Repeat every record exactly as given.

___ Material for this task ___

-- ==== Sys2Proof/Tests/Slice0.lean ====
section
/-! SUPPORT. Our own tests: the WellFormed smoke tests, the decode words written out from spec/30_encoding.md R81 and R82, steps with
the expected values of spec/95_test_vectors.md, and a witness for the hypotheses of every statement that has some. -/

namespace Sys2Proof.Tests

open Sys2Proof Sys2Proof.Machine

/-! ### WellFormed: an ill-formed term for each check, and a well-formed one -/

theorem test_wf_refuses_reserved_bits : CmdFields.wf { opcode := 1, rsvd := 1 } = false := by decide
theorem test_wf_refuses_opcode_zero : CmdFields.wf { opcode := 0, rsvd := 0 } = false := by decide
theorem test_wf_refuses_reserved_opcode : CmdFields.wf { opcode := 6, rsvd := 0 } = false := by decide
theorem test_wf_accepts_modinv_fields : CmdFields.wf { opcode := 5, rsvd := 0 } = true := by decide

/-! ### Decode: RSVD (60 bits) and OPCODE (4 bits) of each word, written out (R81, R82) -/

theorem test_decode_modadd_word : decode ((0#60 ++ 0b0001#4 : BitVec 64)) = .ok .modadd := by decide
theorem test_decode_modmul_word : decode ((0#60 ++ 0b0010#4 : BitVec 64)) = .ok .modmul := by decide
theorem test_decode_modpow_word : decode ((0#60 ++ 0b0011#4 : BitVec 64)) = .ok .modpow := by decide
theorem test_decode_gcd_word : decode ((0#60 ++ 0b0100#4 : BitVec 64)) = .ok .gcd := by decide
theorem test_decode_modinv_word : decode ((0#60 ++ 0b0101#4 : BitVec 64)) = .ok .modinv := by decide
/-- 95_test_vectors.md 2.6 rows 8, 9 and 12. -/
theorem test_decode_illegal_words :
    decode 0xF#64 = .error .reservedOpcode ∧ decode 0x10#64 = .error .reservedBits ∧
    decode 0xFFFF_FFFF_FFFF_FFFF#64 = .error .reservedBits := by decide
theorem test_decode_table_word : decodeTableWord 64 4 = some .gcd ∧ decodeTableWord 8 5 = some .modinv ∧
    decodeTableWord 64 7 = none := by decide
/-- R54: byte 0 is bits 7 to 0. -/
theorem test_decode_bytes_little_endian : decodeBytes [3, 0, 0, 0, 0, 0, 0, 0] = .ok .modpow := by decide

/-! ### States and helpers -/

/-- IDLE with OPA = 5, OPB = 7, OPM = 11 and the window at 0xC0. -/
def idleState : State := { State.reset with opa := 5, opb := 7, opm := 11, windowPage := 3 }

/-- IDLE with the given operands. -/
def withOperands (a b m : Word) : State := { State.reset with opa := a, opb := b, opm := m }

/-- A command in flight on the given operands. -/
def inFlight (i : Instr) (a b m : Word) : State := acceptedState i (withOperands a b m)

/-- A field of the next state. -/
def nextField {α : Type} (f : State → α) (o : Host.Outcome State Fault Refusal) : Option α :=
  match o with
  | .next t => some (f t)
  | _ => none

/-- RESULT after the ENGINE's step. -/
def completedResult (i : Instr) (a b m : Word) : Option Word :=
  nextField State.result (step ((inFlight i a b m).nextMove .engine))

/-! ### One step of each command (95_test_vectors.md section 2) -/

/-- 2.1 row 6: a carry out of bit 63 inside the adder. -/
theorem test_modadd_carry :
    completedResult .modadd 0xFFFF_FFFF_FFFF_FFFE 0xFFFF_FFFF_FFFF_FFFD 0xFFFF_FFFF_FFFF_FFFF = some 0xFFFF_FFFF_FFFF_FFFC := by
  decide
/-- 2.1 row 3: both operands at least m. -/
theorem test_modadd_reduces_operands : completedResult .modadd 0xA 0x14 0x7 = some 0x2 := by decide
/-- 2.2 row 8: a product of exactly MAX64, on the double-and-add path. -/
theorem test_modmul_product_max64 :
    completedResult .modmul 0xFFFF_FFFF 0x1_0000_0001 0xFFFF_FFFF_FFFF_FFFF = some 0 := by decide +kernel
/-- 2.2 row 12: large operands. -/
theorem test_modmul_large :
    completedResult .modmul 0x1234_5678_9ABC_DEF0 0x0FED_CBA9_8765_4321 0xFFFF_FFFF_FFFF_FFC5 =
      some 0x650B_76B7_E000_2926 := by decide +kernel
/-- 2.3 row 3: exponent 0 with m = 1 gives 0 (90_conflicts.md C1). -/
theorem test_modpow_zero_exponent_modulus_one : completedResult .modpow 0 0 1 = some 0 := by decide +kernel
/-- 2.3 row 12: the signature of the source's scenario. -/
theorem test_modpow_sign : completedResult .modpow 0x41 0xAC1 0xCA1 = some 0x24C := by decide +kernel
/-- 2.4 row 11. -/
theorem test_gcd_large : completedResult .gcd 0xFFFF_FFFF_FFFF_FFFF 0xFFFF_FFFF 0 = some 0xFFFF_FFFF := by decide +kernel
/-- 2.4 rows 1 and 3. -/
theorem test_gcd_zero_operands : completedResult .gcd 0 0 0 = some 0 ∧ completedResult .gcd 9 0 0 = some 9 := by decide +kernel
/-- 2.5 row 3. -/
theorem test_modinv_scenario : completedResult .modinv 0x10001 0 0xC30 = some 0xAC1 := by decide +kernel
/-- 2.5 rows 5 and 7: phi = 1, and e = phi - 1 with the largest phi. -/
theorem test_modinv_corners : completedResult .modinv 5 0 1 = some 0 ∧
    completedResult .modinv 0xFFFF_FFFF_FFFF_FFFE 0 0xFFFF_FFFF_FFFF_FFFF = some 0xFFFF_FFFF_FFFF_FFFE := by decide +kernel
/-- 2.5 row 12: a pair that is not coprime completes with STATUS 0x2. -/
theorem test_modinv_not_coprime_status :
    nextField (fun t => statusWord t.status) (step ((inFlight .modinv 0 0 5).nextMove .engine)) = some 0x2 := by decide +kernel

/-! ### Status sequencing (95_test_vectors.md 2.7) -/

/-- The STATUS word after a CMD write of w. -/
def statusAfterCmd (s : State) (w : Word) : Option Word := nextField (fun t => statusWord t.status) (step (s.hostWrites 0x18 w))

___

> Answer section
-- ==== Sys2Proof/Tests/Slice0.lean ====
section
/-! SUPPORT. Our own tests: the WellFormed smoke tests, the decode words written out from spec/30_encoding.md R81 and R82, steps with
the expected values of spec/95_test_vectors.md, and a witness for the hypotheses of every statement that has some. -/

namespace Sys2Proof.Tests

open Sys2Proof Sys2Proof.Machine

/-! ### WellFormed: an ill-formed term for each check, and a well-formed one -/

theorem test_wf_refuses_reserved_bits : CmdFields.wf { opcode := 1, rsvd := 1 } = false := by decide
theorem test_wf_refuses_opcode_zero : CmdFields.wf { opcode := 0, rsvd := 0 } = false := by decide
theorem test_wf_refuses_reserved_opcode : CmdFields.wf { opcode := 6, rsvd := 0 } = false := by decide
theorem test_wf_accepts_modinv_fields : CmdFields.wf { opcode := 5, rsvd := 0 } = true := by decide

/-! ### Decode: RSVD (60 bits) and OPCODE (4 bits) of each word, written out (R81, R82) -/

theorem test_decode_modadd_word : decode ((0#60 ++ 0b0001#4 : BitVec 64)) = .ok .modadd := by decide
theorem test_decode_modmul_word : decode ((0#60 ++ 0b0010#4 : BitVec 64)) = .ok .modmul := by decide
theorem test_decode_modpow_word : decode ((0#60 ++ 0b0011#4 : BitVec 64)) = .ok .modpow := by decide
theorem test_decode_gcd_word : decode ((0#60 ++ 0b0100#4 : BitVec 64)) = .ok .gcd := by decide
theorem test_decode_modinv_word : decode ((0#60 ++ 0b0101#4 : BitVec 64)) = .ok .modinv := by decide
/-- 95_test_vectors.md 2.6 rows 8, 9 and 12. -/
theorem test_decode_illegal_words :
    decode 0xF#64 = .error .reservedOpcode ∧ decode 0x10#64 = .error .reservedBits ∧
    decode 0xFFFF_FFFF_FFFF_FFFF#64 = .error .reservedBits := by decide
theorem test_decode_table_word : decodeTableWord 64 4 = some .gcd ∧ decodeTableWord 8 5 = some .modinv ∧
    decodeTableWord 64 7 = none := by decide
/-- R54: byte 0 is bits 7 to 0. -/
theorem test_decode_bytes_little_endian : decodeBytes [3, 0, 0, 0, 0, 0, 0, 0] = .ok .modpow := by decide

/-! ### States and helpers -/

/-- IDLE with OPA = 5, OPB = 7, OPM = 11 and the window at 0xC0. -/
def idleState : State := { State.reset with opa := 5, opb := 7, opm := 11, windowPage := 3 }

/-- IDLE with the given operands. -/
def withOperands (a b m : Word) : State := { State.reset with opa := a, opb := b, opm := m }

/-- A command in flight on the given operands. -/
def inFlight (i : Instr) (a b m : Word) : State := acceptedState i (withOperands a b m)

/-- A field of the next state. -/
def nextField {α : Type} (f : State → α) (o : Host.Outcome State Fault Refusal) : Option α :=
  match o with
  | .next t => some (f t)
  | _ => none

/-- RESULT after the ENGINE's step. -/
def completedResult (i : Instr) (a b m : Word) : Option Word :=
  nextField State.result (step ((inFlight i a b m).nextMove .engine))

/-! ### One step of each command (95_test_vectors.md section 2) -/

/-- 2.1 row 6: a carry out of bit 63 inside the adder. -/
theorem test_modadd_carry :
    completedResult .modadd 0xFFFF_FFFF_FFFF_FFFE 0xFFFF_FFFF_FFFF_FFFD 0xFFFF_FFFF_FFFF_FFFF = some 0xFFFF_FFFF_FFFF_FFFC := by
  decide
/-- 2.1 row 3: both operands at least m. -/
theorem test_modadd_reduces_operands : completedResult .modadd 0xA 0x14 0x7 = some 0x2 := by decide
/-- 2.2 row 8: a product of exactly MAX64, on the double-and-add path. -/
theorem test_modmul_product_max64 :
    completedResult .modmul 0xFFFF_FFFF 0x1_0000_0001 0xFFFF_FFFF_FFFF_FFFF = some 0 := by decide +kernel
/-- 2.2 row 12: large operands. -/
theorem test_modmul_large :
    completedResult .modmul 0x1234_5678_9ABC_DEF0 0x0FED_CBA9_8765_4321 0xFFFF_FFFF_FFFF_FFC5 =
      some 0x650B_76B7_E000_2926 := by decide +kernel
/-- 2.3 row 3: exponent 0 with m = 1 gives 0 (90_conflicts.md C1). -/
theorem test_modpow_zero_exponent_modulus_one : completedResult .modpow 0 0 1 = some 0 := by decide +kernel
/-- 2.3 row 12: the signature of the source's scenario. -/
theorem test_modpow_sign : completedResult .modpow 0x41 0xAC1 0xCA1 = some 0x24C := by decide +kernel
/-- 2.4 row 11. -/
theorem test_gcd_large : completedResult .gcd 0xFFFF_FFFF_FFFF_FFFF 0xFFFF_FFFF 0 = some 0xFFFF_FFFF := by decide +kernel
/-- 2.4 rows 1 and 3. -/
theorem test_gcd_zero_operands : completedResult .gcd 0 0 0 = some 0 ∧ completedResult .gcd 9 0 0 = some 9 := by decide +kernel
/-- 2.5 row 3. -/
theorem test_modinv_scenario : completedResult .modinv 0x10001 0 0xC30 = some 0xAC1 := by decide +kernel
/-- 2.5 rows 5 and 7: phi = 1, and e = phi - 1 with the largest phi. -/
theorem test_modinv_corners : completedResult .modinv 5 0 1 = some 0 ∧
    completedResult .modinv 0xFFFF_FFFF_FFFF_FFFE 0 0xFFFF_FFFF_FFFF_FFFF = some 0xFFFF_FFFF_FFFF_FFFE := by decide +kernel
/-- 2.5 row 12: a pair that is not coprime completes with STATUS 0x2. -/
theorem test_modinv_not_coprime_status :
    nextField (fun t => statusWord t.status) (step ((inFlight .modinv 0 0 5).nextMove .engine)) = some 0x2 := by decide +kernel

/-! ### Status sequencing (95_test_vectors.md 2.7) -/

/-- The STATUS word after a CMD write of w. -/
def statusAfterCmd (s : State) (w : Word) : Option Word := nextField (fun t => statusWord t.status) (step (s.hostWrites 0x18 w))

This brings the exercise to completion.